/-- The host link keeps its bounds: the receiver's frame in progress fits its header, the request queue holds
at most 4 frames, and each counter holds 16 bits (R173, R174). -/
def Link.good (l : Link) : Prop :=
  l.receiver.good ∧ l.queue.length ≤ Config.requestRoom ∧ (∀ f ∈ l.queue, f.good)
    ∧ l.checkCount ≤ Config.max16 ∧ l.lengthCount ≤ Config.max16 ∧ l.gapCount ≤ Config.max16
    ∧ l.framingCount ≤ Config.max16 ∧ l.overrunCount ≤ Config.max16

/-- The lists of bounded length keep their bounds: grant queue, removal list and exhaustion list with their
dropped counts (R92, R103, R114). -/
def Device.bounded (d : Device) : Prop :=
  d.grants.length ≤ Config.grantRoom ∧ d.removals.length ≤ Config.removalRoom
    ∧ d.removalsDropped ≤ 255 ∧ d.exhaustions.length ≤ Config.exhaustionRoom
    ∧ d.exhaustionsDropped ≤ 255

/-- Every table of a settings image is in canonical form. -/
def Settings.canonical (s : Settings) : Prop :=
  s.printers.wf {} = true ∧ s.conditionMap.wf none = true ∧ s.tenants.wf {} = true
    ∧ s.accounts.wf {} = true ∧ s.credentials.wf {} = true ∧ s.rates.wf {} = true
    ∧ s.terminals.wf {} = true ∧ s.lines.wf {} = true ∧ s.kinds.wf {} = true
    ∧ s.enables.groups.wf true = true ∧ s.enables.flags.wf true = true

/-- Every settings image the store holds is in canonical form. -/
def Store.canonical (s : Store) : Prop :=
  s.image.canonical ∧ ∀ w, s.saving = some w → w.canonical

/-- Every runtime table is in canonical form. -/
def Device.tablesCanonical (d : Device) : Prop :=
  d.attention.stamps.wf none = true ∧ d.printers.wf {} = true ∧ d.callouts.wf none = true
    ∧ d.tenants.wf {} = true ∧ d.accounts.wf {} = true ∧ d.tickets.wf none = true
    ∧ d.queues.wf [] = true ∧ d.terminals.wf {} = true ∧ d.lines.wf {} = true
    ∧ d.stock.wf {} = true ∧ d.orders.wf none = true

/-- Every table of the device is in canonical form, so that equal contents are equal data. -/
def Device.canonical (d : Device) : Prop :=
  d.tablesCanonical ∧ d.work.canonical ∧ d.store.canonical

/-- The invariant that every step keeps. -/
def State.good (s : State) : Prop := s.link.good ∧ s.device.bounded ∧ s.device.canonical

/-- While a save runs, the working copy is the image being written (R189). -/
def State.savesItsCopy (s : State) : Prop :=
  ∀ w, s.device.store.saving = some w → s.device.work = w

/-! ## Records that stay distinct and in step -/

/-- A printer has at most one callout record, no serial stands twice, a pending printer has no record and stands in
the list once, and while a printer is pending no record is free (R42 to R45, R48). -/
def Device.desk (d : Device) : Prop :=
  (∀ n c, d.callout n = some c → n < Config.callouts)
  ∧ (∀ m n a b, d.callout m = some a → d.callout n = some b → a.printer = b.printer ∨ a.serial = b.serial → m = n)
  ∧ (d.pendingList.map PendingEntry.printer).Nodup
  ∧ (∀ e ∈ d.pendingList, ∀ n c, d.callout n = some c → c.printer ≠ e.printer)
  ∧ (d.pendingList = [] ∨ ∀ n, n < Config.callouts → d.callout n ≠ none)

## Work instruction
A complete, exact transcription of the data above is the required answer.

## Solved problem
/-- The host link keeps its bounds: the receiver's frame in progress fits its header, the request queue holds
at most 4 frames, and each counter holds 16 bits (R173, R174). -/
def Link.good (l : Link) : Prop :=
  l.receiver.good ∧ l.queue.length ≤ Config.requestRoom ∧ (∀ f ∈ l.queue, f.good)
    ∧ l.checkCount ≤ Config.max16 ∧ l.lengthCount ≤ Config.max16 ∧ l.gapCount ≤ Config.max16
    ∧ l.framingCount ≤ Config.max16 ∧ l.overrunCount ≤ Config.max16

/-- The lists of bounded length keep their bounds: grant queue, removal list and exhaustion list with their
dropped counts (R92, R103, R114). -/
def Device.bounded (d : Device) : Prop :=
  d.grants.length ≤ Config.grantRoom ∧ d.removals.length ≤ Config.removalRoom
    ∧ d.removalsDropped ≤ 255 ∧ d.exhaustions.length ≤ Config.exhaustionRoom
    ∧ d.exhaustionsDropped ≤ 255

/-- Every table of a settings image is in canonical form. -/
def Settings.canonical (s : Settings) : Prop :=
  s.printers.wf {} = true ∧ s.conditionMap.wf none = true ∧ s.tenants.wf {} = true
    ∧ s.accounts.wf {} = true ∧ s.credentials.wf {} = true ∧ s.rates.wf {} = true
    ∧ s.terminals.wf {} = true ∧ s.lines.wf {} = true ∧ s.kinds.wf {} = true
    ∧ s.enables.groups.wf true = true ∧ s.enables.flags.wf true = true

/-- Every settings image the store holds is in canonical form. -/
def Store.canonical (s : Store) : Prop :=
  s.image.canonical ∧ ∀ w, s.saving = some w → w.canonical

/-- Every runtime table is in canonical form. -/
def Device.tablesCanonical (d : Device) : Prop :=
  d.attention.stamps.wf none = true ∧ d.printers.wf {} = true ∧ d.callouts.wf none = true
    ∧ d.tenants.wf {} = true ∧ d.accounts.wf {} = true ∧ d.tickets.wf none = true
    ∧ d.queues.wf [] = true ∧ d.terminals.wf {} = true ∧ d.lines.wf {} = true
    ∧ d.stock.wf {} = true ∧ d.orders.wf none = true

/-- Every table of the device is in canonical form, so that equal contents are equal data. -/
def Device.canonical (d : Device) : Prop :=
  d.tablesCanonical ∧ d.work.canonical ∧ d.store.canonical

/-- The invariant that every step keeps. -/
def State.good (s : State) : Prop := s.link.good ∧ s.device.bounded ∧ s.device.canonical

/-- While a save runs, the working copy is the image being written (R189). -/
def State.savesItsCopy (s : State) : Prop :=
  ∀ w, s.device.store.saving = some w → s.device.work = w

/-! ## Records that stay distinct and in step -/

/-- A printer has at most one callout record, no serial stands twice, a pending printer has no record and stands in
the list once, and while a printer is pending no record is free (R42 to R45, R48). -/
def Device.desk (d : Device) : Prop :=
  (∀ n c, d.callout n = some c → n < Config.callouts)
  ∧ (∀ m n a b, d.callout m = some a → d.callout n = some b → a.printer = b.printer ∨ a.serial = b.serial → m = n)
  ∧ (d.pendingList.map PendingEntry.printer).Nodup
  ∧ (∀ e ∈ d.pendingList, ∀ n c, d.callout n = some c → c.printer ≠ e.printer)
  ∧ (d.pendingList = [] ∨ ∀ n, n < Config.callouts → d.callout n ≠ none)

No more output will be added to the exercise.